When God told Adam and Eve to "be fruitful and multiply"
(Genesis 1:28), they probably figured out that He wanted
them to have sex. But God also wanted them to develop
intimacy with one another, and He knew that sex would
help them do that, in a way that nothing else could.
God also knew that because sex is so powerful in creating
intimacy that there must be some constraints on how
it was to be used, so He specifically relegated sex
to the arena of marriage.
The
kind of intimacy that God desires between a married
couple cannot occur between one person and several others;
it can only be experienced between one man and one woman.
Hence God has specifically said, "Do not commit adultery"

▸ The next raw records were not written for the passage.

/-! ### Loop solves (QPS.3) -/

/-- The solve of a loop sample starts 8 beats after it (R880, R914). -/
def qpSolveStart (d : Dev) : Dev :=
  match d.lpe.pend.find? (fun x => x.move == 1 && !x.solving && decide (x.beat + 8 ≤ d.beat)) with
  | some x =>
    if !d.works 12 || d.qps.run.isSome || !d.lpeOn then d
    else
      let sec := d.sec 15
      let n := qpN sec
      let z := match d.qps.warm with
        | some w => if qpWarm sec then (List.range n).map (fun i => nth 0 w (if i + qpShift sec < n then i + qpShift sec else i))
                    else List.replicate n 0
        | none => List.replicate n 0
      let theta := [thetaOf x.e, thetaOf x.r, thetaOf x.y, thetaOf d.lpe.prevOut, thetaOf x.aux0, thetaOf x.aux1]
      let d := d.setLpe (fun q => { q with pend := q.pend.map (fun y => if y.beat = x.beat then { y with solving := true } else y) })
      (d.setQps (fun q => { q with run := some (qpBegin none sec theta (x.beat + 8) x.stamp z) })).syncQps
  | none => d

def execQpSolveStart (s : State) : Host.Outcome State Fault Refusal := onDev qpSolveStart s

/-- An iteration of a loop solve ends at its beat (QPS.3). -/
def Dev.loopIter (d : Dev) (r : QRun) : Dev :=
  if r.start + qpFormBeats r.sec + (r.it + 1) * qpIterBeats r.sec ≤ d.beat then
    (d.setQps (fun q => { q with run := some r.step })).syncQps
  else d

/-- The delivery beat of a loop solve (R913). -/
def Dev.loopDelivery (d : Dev) (r : QRun) : Dev :=
  if d.beat < r.start + qpBeats r.sec then d
  else
    let r := r.rest
    let move := nth 0 r.z (qpMove r.sec)
    let d := (d.qpsEnded r).qpsLast (if r.overflow then r.record 1 0 else r.record 0 move)
    let d := (d.setQps (fun _ => { run := none, warm := if r.overflow || !qpWarm r.sec then none else some r.z })).syncQps
    d.giveMove (r.start - 8) (if r.overflow then none else some move)

/-! ### Register writes (LPE.3, LPE.8) -/

/-- A host write that only an active plan takes (LPE.8). -/
def Dev.lpeWrite (d : Dev) (m : Master) (addr : Nat) (f : Dev → Dev) : Dev :=
  d.gated m addr (fun d => if d.planActive then f d else d.accessError (masterClient m) addr)

/-- LPE_CTL.SWAP (R875). -/
def Dev.ctlSwap (d : Dev) : Dev := if d.rd R.LPE_STATUS_STATE = 0 then d else d.flag R.LPE_STATUS_SWAP_PEND true

/-- LPE_CTL.CLEAR_TRIP (R887, R889, R890). -/
def Dev.ctlClear (d : Dev) (high : Bool) : Dev :=
  let d := d.setLpe (fun q => { q with faultLow := !high, tripAct := 0, toB := false, oscN := 0, oscC := 0, oscM := 0 })
  let d := d.flag R.LPE_STATUS_TRIP false
  if high then d.flag R.LPE_STATUS_FAULT false else d

/-- A write of LPE_CTL. -/
def swap (m : Master) (value : Nat) (d : Dev) : Dev :=
  d.lpeWrite m 0x120000 (fun d => if bitAt value 0 then d.ctlSwap else d)

def execSwap (m : Master) (value : Nat) (s : State) : Host.Outcome State Fault Refusal := onDev (swap m value) s

def clearTrip (m : Master) (value : Nat) (high : Bool) (d : Dev) : Dev :=
  d.lpeWrite m 0x120000 (fun d =>
    let d := if bitAt value 0 then d.ctlSwap else d
    if bitAt value 1 then d.ctlClear high else d)

def execClearTrip (m : Master) (value : Nat) (faultHigh : Bool) (s : State) : Host.Outcome State Fault Refusal :=
  onDev (clearTrip m value faultHigh) s

/-- A drive fault is recognised (R888). -/
def driveFault (d : Dev) : Dev :=
  if !d.works 11 then d.setLpe (fun q => { q with faultLow := true })
  else
    let d := d.setLpe (fun q => { q with faultLow := true })
    ((d.flag R.LPE_STATUS_DRV_EN false).flag R.LPE_STATUS_FAULT true).inc R.LPE_CNT3_DRV_FAULT

def execDriveFault (s : State) : Host.Outcome State Fault Refusal := onDev driveFault s

/-- A bank that the host may not write: active, about to be, or bank B of a loop whose FALLBACK uses it (R874, R881). -/
def Dev.bankInUse (d : Dev) (b : Bool) : Bool :=
  let s := d.loSec
  b == d.bankB || d.isSet R.LPE_STATUS_SWAP_PEND || (b && d.lpe.toB) || (b && loMode s == 3 && loFallback s == 2)

/-- A write of a word of a bank (R874). -/
def lpeBankWrite (m : Master) (bank word value : Nat) (d : Dev) : Dev :=
  let addr := (if bank = 0 then 0x121000 else 0x121200) + 4 * word
  let b := bank ≠ 0
  d.lpeWrite m addr (fun d =>
    if d.rd R.LPE_STATUS_STATE ≠ 0 && d.bankInUse b then (d.inc R.LPE_CNT3_BANK_REF).accessError (masterClient m) addr
    else d.wri (if b then R.LPE_BANK_B else R.LPE_BANK_A) word value)

def execLpeBankWrite (m : Master) (bank word value : Nat) (s : State) : Host.Outcome State Fault Refusal :=
  unit (decide (bank < 2 ∧ word < 96)) (onDev (lpeBankWrite m bank word value) s)

/-- A READ_TRACE runs. -/
def Dev.traceReading (d : Dev) : Bool := d.clients.any (fun e => e.2.cmds.any (fun k => k.op == opTrace && k.phase == .running))

/-- A write of LPE_TRC_CTL (R895, R897). -/
def traceArm (m : Master) (value : Nat) (d : Dev) : Dev :=
  d.lpeWrite m 0x120040 (fun d =>
    let d := (d.wr R.LPE_TRC_CTL_TRIG (bits value 1 2)).wr R.LPE_TRC_CTL_TRIG_CH (bits value 3 3)
    let d := (d.wr R.LPE_TRC_CTL_EDGE (bits value 6 2)).wr R.LPE_TRC_CTL_PRE (bits value 8 13)
    if !bitAt value 0 then d
    else if d.traceReading then d.inc R.LPE_CNT4_ARM_REF
    else ((d.setLpe (fun q => { q with trace := {} })).flag R.LPE_TRC_STATUS_SHORT false).syncTrace
      (if bits value 8 13 = 0 then 2 else 1))

def execTraceArm (m : Master) (value : Nat) (s : State) : Host.Outcome State Fault Refusal := onDev (traceArm m value) s

/-! ### READ_TRACE (R896, R897) -/

/-- The bytes that READ_TRACE writes: the columns of the channels of a mask, then the stamps. -/
def Dev.traceColumns (d : Dev) (mask first count : Nat) : List Nat :=
  ((setBits mask 8 ++ [8]).map (fun c => ((List.range count).map (fun i =>
    leBytes 4 (nth 0 (nth [] d.lpe.trace.entries (first + i)) c))).flatten)).flatten

def readTrace (c s : Nat) (d : Dev) : Dev :=
  d.start c s opTrace (fun k d =>
    let mask := k.par8 40
    let first := k.par16 42
    let count := k.par16 44
    if k.len ≠ ((setBits mask 8).length + 1) * count * 4 ∨ count = 0 ∨ 8192 < count ∨ 8192 < first + count then d.finish c k stRange 0 0
    else if d.rd R.LPE_TRC_STATUS_STATE ≠ 4 then d.finish c k stUnavailable 0 0
    else d.hostCheck c k k.dest k.len (fun d =>
      if d.fitsSome c moveNeed 16 then
        let bs := d.traceColumns mask first count
        d.begin c k (fun x => { x with total := k.len, data := bs })
      else d.finish c k stUnavailable 0 0))

def execReadTrace (client ring : Nat) (s : State) : Host.Outcome State Fault Refusal :=
  unit (decide (client ≤ 256 ∧ ring < 8)) (onDev (readTrace client ring) s)

/-! ### Plan changes, HALTED and block reset (LPE.8) -/

/-- The loop stops (R900): DRV_EN low and no output to come. -/
def Dev.loopStop (d : Dev) : Dev :=
  let d := (d.wr R.LPE_STATUS_STATE 0).flag R.LPE_STATUS_DRV_EN false
  d.setLpe (fun q => { q with pend := [], lastS := none })

/-- Clear the counters of the Loop Engine (LPE.8). -/
def Dev.loopCounters (d : Dev) : Dev :=
  [R.LPE_SAMPLES, R.LPE_CNT0_HELD, R.LPE_CNT0_EARLY, R.LPE_CNT1_SAT, R.LPE_CNT1_RATE, R.LPE_CNT2_FALLBACK, R.LPE_CNT2_OSC_TRIPS,
   R.LPE_CNT3_DRV_FAULT, R.LPE_CNT3_BANK_REF, R.LPE_CNT4_ACC_SAT, R.LPE_CNT4_ARM_REF].foldl (fun a f => a.wr f 0) d

/-- A plan takes effect (R898, R899): `old` is the LOOP section and period of the plan that ran until now, none after
HALTED or at start-up. -/
def Dev.loopPlan (d : Dev) (old : Option (List Nat × Nat)) : Dev :=
  let s := d.loSec
  let p := d.loP
  let ran := d.rd R.LPE_STATUS_STATE ≠ 0
  if ran && old == some (s, p) then d
  else
    let o := (old.map (·.1)).getD []
    let carry := ran && p ≠ 0 && loFlag o 0 && loFlag s 0 && loDrive o == loDrive s
    let out := d.lpe.prevOut
    let en := d.isSet R.LPE_STATUS_DRV_EN
    let d := (d.loopStop.loopCounters).setLpe (fun q => { faultLow := q.faultLow, trace := q.trace })
    let d := (d.flag R.LPE_STATUS_TRIP false).flag R.LPE_STATUS_FAULT d.lpe.faultLow
    let d := (d.flag R.LPE_STATUS_SWAP_PEND false).flag R.LPE_STATUS_SWAP_ERR false
    if p = 0 then d.flag R.LPE_STATUS_BANK false
    else
      let d := (d.loadWords R.LPE_BANK_A (loBank s false)).loadWords R.LPE_BANK_B (loBank s true)
      let d := (d.loadWords R.LPE_CURVE (loCurve s)).loadWords R.LPE_PROFILE (loProfile s)
      let d := ((d.wr R.LPE_SETPOINT (loSpReg s)).flag R.LPE_STATUS_BANK (loFlag s 5)).wr R.LPE_STATUS_STATE 1
      let d := d.flag R.LPE_STATUS_DRV_EN (carry && en && !d.lpe.faultLow)
      let now := d.beat
      d.setLpe (fun q => { q with b0 := now, prevOut := if carry then out else loOutInit s })

/-- Start of the loop of a plan that continues the running loop: its solves (R923). -/
def Dev.solvePlan (d : Dev) (same : Bool) : Dev :=
  let sb := if loMode d.loSec = 3 ∧ d.loP ≠ 0 then qpBeats (d.sec 15) else 0
  (if same then d else d.abandonSolve).wr R.QPS_SOLVE_BEATS sb

end Sys2Proof.Machine
end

(Exodus 20:14), and "Flee sexual immorality" (1 Corinthians
6:18). That is, do not have sex with someone who is
not your spouse. Obedience requires that sex be reserved
for one's spouse.
So
far we have two basic reasons to save sex for marriage:
(1) God tells us to, and
(2) God's purpose and design for sex cannot be fully
achieved any other way. Many, though, have argued that
non-marriage sex is not all that harmful.
Let's
look carefully at the potential consequences for
this particular area of disobedience.
Sex
outside of marriage causes damage in at least two areas:
(1)
physical consequences, and
( 2) relational consequences.
The
physical consequences are becoming increasingly obvious
and increasingly dangerous in today's society. AIDS
and other Sexually Transmitted Diseases are frightening
realities. "Safe sex" is more accurately described as
"reduced risk sex." The only truly safe sex is abstinence.
There
is also a very real risk that children could be born
-- and possibly grow up without two parents. Your actions
affect your life, your partner's life, and the lives
of your family. They can result in handicapping an innocent
baby's life as well. Worst of all the willfull destruction
of human life often results from pre-marital sex.)
The
relational consequences are just as real, though they
may be more difficult to grasp. First, sin always damages
a person's relationship with his God. Psalm 66:18 says,
"If I had cherished sin in my heart, the Lord would
not have listened." Intentional disobedience of God's
command to not commit adultery dishonors and displeases
God.
Conversely,
God is pleased when His children choose obedience and
self-control instead of the immediacy of pleasure. Second,
relational damage happens between a Christian and those
who are watching his life. The sin of adultery (i.e.,
televangelist scandals) causes a person's friends and
even "outsiders" to view the adulterer as less committed
to obedience, and more prone to hypocrisy. But a Christian
who saves himself or herself in obedience to God wins
the respect of those who see his or her life.
Sex
outside of marriage also damages the relationship between
the persons involved. Trust is the main issue here.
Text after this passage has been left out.